Sharp, Jack (DNB00)
|←Sharp, Granville||Dictionary of National Biography, 1885-1900, Volume 51
SHARP, JACK (d. 1431), lollard rebel, was a weaver of Abingdon. His real name is given in the official documents as William Perkins (Ordinances of Privy Council, iv. 100, 107), but some of the chronicles call him Mandeville (Leland, Collectanea, i. 491; Fabyan, p. 602; ‘ganeo trino nomine nominatus’—Amundesham, i. 63). In the spring of 1431, when he was bailiff of Abingdon, Perkins placed himself at the head of a movement among the lollards of the southern midlands against the stern repression to which they had for many years been subjected. Under the assumed name of ‘Jack Sharp of Wigmoresland’ he began to circulate handbills reviving the scheme of 1410 for the diversion of church endowments to useful purposes (ib. i. 453). The proposal took the form of a petition to the sitting parliament, but the reference to Wigmore, the centre of the Duke of York's influence in the Welsh march, contained a veiled menace to the Lancastrian government. Rumour perhaps exaggerated their designs. Sharp was afterwards reported to have confessed ‘that he would have made priests' heads as cheap as sheeps' heads, so that he would have sold three for a penny’ (Fabyan).
The council empowered the Duke of Gloucester, who was acting as regent during the king's absence in France, to suppress the movement, and a reward of twenty pounds was offered to any who should bring to justice Sharp and the ‘bill casters and keepers’ (Ordinances, iv. 88, 99, 107). On Thursday, 17 May, William Warberton (or Warbleton), who claimed to have denounced Perkins before the proclamation, was informed that he had taken refuge in Oxford, and secured his arrest (ib.; Issues, p. 415).
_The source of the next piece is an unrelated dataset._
/-- A whole-register read of Window A by the host or the Warden. -/
def State.readA (a : Agent) (off : Nat) (s : State) : BitVec 32 × State :=
  if s.hearsReg a off then s.regRead a (off / 4 * 4) else if s.awake || a == .host then s.silentAt a off else (0, s)

end Sys2Proof.Machine
end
The mayor of Salisbury also obtained a reward for assisting in establishing the identity of Sharp by arresting bill-distributors from Abingdon (Ordinances, iv. 99). Sharp was tried and condemned at Oxford before the Duke of Gloucester, and five days after his capture executed at Oxford or Abingdon (Chron. ed. Davies; Fabyan, p. 602; Leland, i. 491). His head was set up on London Bridge, and his quarters distributed between Oxford, Abingdon, and other towns (Gregory, p. 172).[Ordinances of the Privy Council, ed. Nicolas; Devon's Issues of the Exchequer; Leland's Collectanea, ed. Hearne; Amundesham's Annals in Rolls Ser.; Chron. ed. Davies, and Gregory's Chron. ed. Camden Soc.; Fabyan and Hall, ed. Ellis; Chron. ed. Giles, p. 18; Chron. of London, p. 119; Ellis's Original Letters, 2nd ser. i. 103; Ramsay's Lancaster and York.]